Oleh : H Hasaruddin, Guru Besar UIN Alauddin Makassar
Ketika seseorang mengajak orang lain melakukan tindak kebaikan, kemudian orang tersebut tidak melakukannya, maka orang itu dikatakan sebagai salah seorang yang tidak menyatunya perkataan dan perbuatan.
Ungkapan tidak satunya perkataan dan perbuatan, merupakan ungkapan halus dari kata munafik. Tindakan munafik merupakan tindakan yang tidak menyatunya perkataan dan perbuatan, lain di kata dan lain di hati.
Alquran sangat gamblang menggambarkan dan memandang orang munafik. Salah satunya, berupa teguran yang cukup keras terhadap orang munafik, apalagi kepada mereka yang mengaku sebagai orang beriman, “Wahai orang- orang yang beriman, mengapa kalian mengatakan sesuatu yang tidak kalian lakukan? Betapa besar dosanya di hadapan Allah SWT, ketika kalian mengatakan sesuatu yang kalian sendiri tidak melakukannya.” (QS 61: 2-3).

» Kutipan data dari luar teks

theorem moveStart_keeps {s0 : State} (s : State) (table shard dest : Nat) (cmd : Option (Nat × Nat)) (item : Option Nat) (plan : Nat) (h_s : Keeps s0 s) : Keeps s0 (State.moveStart s table shard dest cmd item plan) := by
  rw [State.moveStart.eq_def]; try dsimp only
  repeat' first
    | with_reducible assumption
    | intro _
    | with_reducible apply ite_keeps
    | with_reducible apply ite_opt
    | with_reducible apply some_keeps
    | with_reducible apply none_keeps
    | with_reducible apply fields_keep
    | with_reducible apply setShardState_keeps
    | with_reducible apply writeMem_keeps
    | with_reducible refine use_some ?_ (by with_reducible assumption)
    | split
    | simp only [keeps_mk]
    | dsimp only

theorem execShardMove_keeps {s0 : State} (q : Fin 16384) (seq : Nat) (s : State) (h_s : Keeps s0 s) : OutKeeps s0 (execShardMove q seq s) := by
  rw [execShardMove.eq_def]; try dsimp only
  repeat' first
    | with_reducible assumption
    | intro _
    | with_reducible apply ite_keeps
    | with_reducible apply ite_out
    | with_reducible apply ite_opt
    | with_reducible apply next_keeps
    | with_reducible apply some_keeps
    | with_reducible apply none_keeps
    | with_reducible apply fields_keep
    | with_reducible apply cmdWaits_keeps
    | with_reducible apply fail_keeps
    | with_reducible apply moveStart_keeps
    | with_reducible apply raise_keeps
    | with_reducible apply runCmd_keeps
    | with_reducible refine use_some ?_ (by with_reducible assumption)
    | split
    | simp only [keeps_mk]
    | dsimp only

theorem itemIssued_keeps {s0 : State} (s : State) (i : Nat) (h_s : Keeps s0 s) : Keeps s0 (State.itemIssued s i) := by
  rw [State.itemIssued.eq_def]; try dsimp only
  repeat' first
    | with_reducible assumption
    | intro _
    | with_reducible apply ite_keeps
    | with_reducible apply fields_keep
    | with_reducible apply setCourse_keeps
    | split
    | simp only [keeps_mk]
    | dsimp only

theorem itemEnds_keeps {s0 : State} (s : State) (i : Nat) (h_s : Keeps s0 s) : Keeps s0 (State.itemEnds s i) := by
  rw [State.itemEnds.eq_def]; try dsimp only
  repeat' first
    | with_reducible assumption
    | intro _
    | with_reducible apply ite_keeps
    | with_reducible apply fields_keep
    | with_reducible apply setCourse_keeps
    | with_reducible apply done_keeps
    | with_reducible apply miss_keeps
    | with_reducible apply stopped_keeps
    | with_reducible apply waits_keeps
    | with_reducible refine use_done ?_ (by with_reducible assumption)
    | with_reducible refine use_miss ?_ (by with_reducible assumption)
    | with_reducible refine use_stopped ?_ (by with_reducible assumption)
    | with_reducible refine use_waits ?_ (by with_reducible assumption)
    | split
    | simp only [keeps_mk]
    | dsimp only

theorem execMoveItem_keeps {s0 : State} (i : Nat) (s : State) (h_s : Keeps s0 s) : OutKeeps s0 (execMoveItem i s) := by
  rw [execMoveItem.eq_def]; try dsimp only
  repeat' first
    | with_reducible assumption
    | intro _
    | with_reducible apply ite_keeps
    | with_reducible apply ite_out
    | with_reducible apply ite_opt
    | with_reducible apply next_keeps
    | with_reducible apply some_keeps
    | with_reducible apply none_keeps
    | with_reducible apply fields_keep
    | with_reducible apply itemEnds_keeps
    | with_reducible apply itemIssued_keeps
    | with_reducible apply moveStart_keeps
    | with_reducible refine use_some ?_ (by with_reducible assumption)
    | split
    | simp only [keeps_mk]
    | dsimp only

theorem updMove_keeps {s0 : State} (s : State) (table shard : Nat) (f : MoveRun → MoveRun) (h_s : Keeps s0 s) : Keeps s0 (State.updMove s table shard f) := by
  rw [State.updMove.eq_def]; try dsimp only
  repeat' first
    | with_reducible assumption
    | intro _
    | with_reducible apply ite_keeps
    | with_reducible apply fields_keep
    | split
    | simp only [keeps_mk]
    | dsimp only

theorem copyLine_keeps {s0 : State} (s : State) (src dst : Nat) (h_s : Keeps s0 s) : Keeps s0 (State.copyLine s src dst) := by
  rw [State.copyLine.eq_def]; try dsimp only
  repeat' first
    | with_reducible assumption
    | with_reducible apply readLine_keeps
    | with_reducible apply writeIn_keeps
    | dsimp only

theorem copyRange_keeps {s0 : State} (s : State) (r : Nat × Nat × Nat) (h_s : Keeps s0 s) : Keeps s0 (State.copyRange s r) := by
  rw [State.copyRange.eq_def]; try dsimp only
  repeat' first
    | with_reducible assumption
    | intro _
    | with_reducible apply copyLine_keeps
    | with_reducible apply foldl_to_keeps BusRead.st
    | with_reducible apply foldl_keeps
    | with_reducible apply foldl_snd_keeps
    | with_reducible apply foldl_fst_keeps
    | dsimp only

theorem sendLines_keeps {s0 : State} (s : State) (m : MoveRun) (lines : List Nat) (h_s : Keeps s0 s) : Keeps s0 (State.sendLines s m lines) := by
  rw [State.sendLines.eq_def]; try dsimp only
  repeat' first
    | with_reducible assumption
    | intro _
    | with_reducible apply some_keeps
    | with_reducible apply none_keeps
    | with_reducible apply fields_keep
    | with_reducible apply fabStore_keeps
    | with_reducible apply readLine_keeps
    | with_reducible apply foldl_to_keeps BusRead.st
    | with_reducible apply foldl_keeps
    | with_reducible apply foldl_snd_keeps
    | with_reducible apply foldl_fst_keeps
    | with_reducible refine use_some ?_ (by with_reducible assumption)
    | split
    | simp only [keeps_mk]
    | dsimp only

theorem execMoveCopyEnd_keeps {s0 : State} (table shard : Nat) (s : State) (h_s : Keeps s0 s) : OutKeeps s0 (execMoveCopyEnd table shard s) := by
  rw [execMoveCopyEnd.eq_def]; try dsimp only
  repeat' first
    | with_reducible assumption
    | intro _
    | with_reducible apply ite_keeps
    | with_reducible apply ite_out
    | with_reducible apply ite_opt
    | with_reducible apply next_keeps
    | with_reducible apply some_keeps
    | with_reducible apply none_keeps
    | with_reducible apply fields_keep
    | with_reducible apply copyRange_keeps
    | with_reducible apply sendLines_keeps
    | with_reducible apply updMove_keeps
    | with_reducible apply foldl_to_keeps BusRead.st
    | with_reducible apply foldl_keeps
    | with_reducible apply foldl_snd_keeps
    | with_reducible apply foldl_fst_keeps
    | with_reducible refine use_some ?_ (by with_reducible assumption)
    | split
    | simp only [keeps_mk]
    | dsimp only

theorem moveDeltas_keeps {s0 : State} (s : State) (m : MoveRun) (h_s : Keeps s0 s) : Keeps s0 (State.moveDeltas s m) := by
  rw [State.moveDeltas.eq_def]; try dsimp only
  repeat' first
    | with_reducible assumption
    | intro _
    | with_reducible apply ite_keeps
    | with_reducible apply ite_opt
    | with_reducible apply some_keeps
    | with_reducible apply none_keeps
    | with_reducible apply fields_keep
    | with_reducible apply abortCourse_keeps
    | with_reducible apply ask_keeps
    | with_reducible apply entrySums_keeps
    | with_reducible apply placeAdd_keeps
    | with_reducible apply set_keeps
    | with_reducible apply syncOcc_keeps
    | with_reducible apply writeMem_keeps
    | with_reducible apply foldl_to_keeps BusRead.st
    | with_reducible apply foldl_keeps
    | with_reducible apply foldl_snd_keeps
    | with_reducible apply foldl_fst_keeps
    | with_reducible refine use_some ?_ (by with_reducible assumption)
    | split
    | simp only [keeps_mk]
    | dsimp only

theorem battenItem_keeps {s0 : State} (s : State) (b : List Byte) (h_s : Keeps s0 s) : Keeps s0 (State.battenItem s b) := by
  rw [State.battenItem.eq_def]; try dsimp only
  repeat' first
    | with_reducible assumption
    | with_reducible apply fields_keep
    | simp only [keeps_mk]
    | dsimp only

theorem detail_keeps {s0 : State} (s : State) (ty : Nat) (b : List Byte) (h_s : Keeps s0 s) : Keeps s0 (State.detail s ty b) := by
  rw [State.detail.eq_def]; try dsimp only
  repeat' first
    | with_reducible assumption
    | intro _
    | with_reducible apply ite_keeps
    | with_reducible apply fields_keep
    | with_reducible apply setCourse_keeps
    | split
    | simp only [keeps_mk]
    | dsimp only

theorem noteSwitch_keeps {s0 : State} (s : State) (b : List Byte) (h_s : Keeps s0 s) : Keeps s0 (State.noteSwitch s b) := by
  rw [State.noteSwitch.eq_def]; try dsimp only
  repeat' first
    | with_reducible assumption
    | intro _
    | with_reducible apply ite_keeps
    | with_reducible apply fields_keep
    | with_reducible apply detail_keeps
    | with_reducible apply ledBump_keeps
    | split
    | simp only [keeps_mk]
    | dsimp only

theorem moveSwitch_keeps {s0 : State} (s : State) (m : MoveRun) (h_s : Keeps s0 s) : Keeps s0 (State.moveSwitch s m) := by
  rw [State.moveSwitch.eq_def]; try dsimp only
  repeat' first
    | with_reducible assumption
    | intro _
    | with_reducible apply ite_keeps
    | with_reducible apply ite_opt
    | with_reducible apply some_keeps
    | with_reducible apply none_keeps
    | with_reducible apply fields_keep
    | with_reducible apply battenItem_keeps
    | with_reducible apply eavesDrop_keeps
    | with_reducible apply moveDeltas_keeps
    | with_reducible apply noteSwitch_keeps
    | with_reducible apply sendLines_keeps
    | with_reducible apply setShardState_keeps
    | with_reducible apply updMove_keeps
    | with_reducible apply writeMem_keeps
    | with_reducible refine use_some ?_ (by with_reducible assumption)
    | split
    | simp only [keeps_mk]
    | dsimp only

theorem execMoveForwardClose_keeps {s0 : State} (table shard : Nat) (s : State) (h_s : Keeps s0 s) : OutKeeps s0 (execMoveForwardClose table shard s) := by
  rw [execMoveForwardClose.eq_def]; try dsimp only
  repeat' first
    | with_reducible assumption
    | intro _
    | with_reducible apply ite_keeps
    | with_reducible apply ite_out
    | with_reducible apply ite_opt
    | with_reducible apply next_keeps
    | with_reducible apply some_keeps
    | with_reducible apply none_keeps
    | with_reducible apply fields_keep
    | with_reducible apply itemEnds_keeps
    | with_reducible apply setShardState_keeps
    | with_reducible apply succeed_keeps
    | with_reducible apply withWaiting_keeps
    | with_reducible apply writeMem_keeps
    | with_reducible refine use_some ?_ (by with_reducible assumption)
    | split
    | simp only [keeps_mk]
    | dsimp only

theorem flipTable_keeps {s0 : State} (s : State) (table : Nat) (h_s : Keeps s0 s) : Keeps s0 (State.flipTable s table) := by
  rw [State.flipTable.eq_def]; try dsimp only
  repeat' first
    | with_reducible assumption
    | intro _
    | with_reducible apply some_keeps
    | with_reducible apply fields_keep
    | with_reducible apply eavesDrop_keeps
    | with_reducible apply writeMem_keeps
    | with_reducible apply foldl_to_keeps BusRead.st
    | with_reducible apply foldl_keeps
    | with_reducible apply foldl_snd_keeps
    | with_reducible apply foldl_fst_keeps
    | with_reducible refine use_some ?_ (by with_reducible assumption)
    | split
    | simp only [keeps_mk]
    | dsimp only

theorem execTableFlip_keeps {s0 : State} (q : Fin 16384) (seq : Nat) (s : State) (h_s : Keeps s0 s) : OutKeeps s0 (execTableFlip q seq s) := by
  rw [execTableFlip.eq_def]; try dsimp only
  repeat' first
    | with_reducible assumption
    | intro _
    | with_reducible apply ite_keeps
    | with_reducible apply ite_out
    | with_reducible apply ite_opt
    | with_reducible apply next_keeps
    | with_reducible apply some_keeps
    | with_reducible apply none_keeps
    | with_reducible apply fields_keep
    | with_reducible apply cmdWaits_keeps
    | with_reducible apply fail_keeps
    | with_reducible apply runCmd_keeps
    | with_reducible refine use_some ?_ (by with_reducible assumption)
    | split
    | simp only [keeps_mk]
    | dsimp only

theorem execStreamBatch_keeps {s0 : State} (q : Fin 16384) (seq : Nat) (s : State) (h_s : Keeps s0 s) : OutKeeps s0 (execStreamBatch q seq s) := by
  rw [execStreamBatch.eq_def]; try dsimp only
  repeat' first
    | with_reducible assumption
    | intro _
    | with_reducible apply next_keeps
    | with_reducible apply some_keeps
    | with_reducible apply none_keeps
    | with_reducible apply fields_keep
    | with_reducible apply cmdWaits_keeps
    | with_reducible apply fail_keeps
    | with_reducible apply needA_keeps
    | with_reducible apply needMem_keeps
    | with_reducible apply runCmd_keeps
    | with_reducible refine use_some ?_ (by with_reducible assumption)
    | split
    | simp only [keeps_mk]
    | dsimp only

theorem batchEffect_keeps {s0 : State} (s : State) (b : Batch) (h_s : Keeps s0 s) : Keeps s0 (State.batchEffect s b) := by
  rw [State.batchEffect.eq_def]; try dsimp only
  repeat' first
    | with_reducible assumption
    | intro _
    | with_reducible apply ite_keeps
    | with_reducible apply ite_opt
    | with_reducible apply some_keeps
    | with_reducible apply none_keeps
    | with_reducible apply fields_keep
    | with_reducible apply battenItem_keeps
    | with_reducible apply cause_keeps
    | with_reducible apply ledBump_keeps
    | with_reducible apply writeMem_keeps
    | with_reducible apply foldl_to_keeps BusRead.st
    | with_reducible apply foldl_keeps
    | with_reducible apply foldl_snd_keeps
    | with_reducible apply foldl_fst_keeps
    | with_reducible refine use_some ?_ (by with_reducible assumption)
    | split
    | simp only [keeps_mk]
    | dsimp only

theorem updBatches_keeps {s0 : State} (s : State) (f : List Batch → List Batch) (h_s : Keeps s0 s) : Keeps s0 (State.updBatches s f) := by
  rw [State.updBatches.eq_def]; try dsimp only
  repeat' first
    | with_reducible assumption
    | with_reducible apply fields_keep
    | simp only [keeps_mk]
    | dsimp only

Ayat ini sangat tegas mengingatkan kepada mereka yang percaya kepada Allah swt., bahwasanya, mereka harus satu kata dan perbuatan. Kalau tidak, lalu bagaimana kita membedakan seorang beriman dan munafik?
Mereka yang senantiasa mendua hati, sesungguhnya mereka tidak pernah merasa tenteram. Jika seseorang merasakan ketidaktenteraman, lalu bagaimana mereka bisa merasakan kebahagiaan?
Sikap mendua hati membuat seseorang tidak merasakan ketenteraman, karena mereka melawan hati nurani sendiri. Ajaran agama mengajak setiap pribadi untuk jujur kepada diri sendiri, hal ini bukan berarti adanya dampak keluar yang bersifat positif bagi diri sendiri saja, tapi dampak ke dalam berupa ketenteraman yang menjadi pangkal kebahagiaan.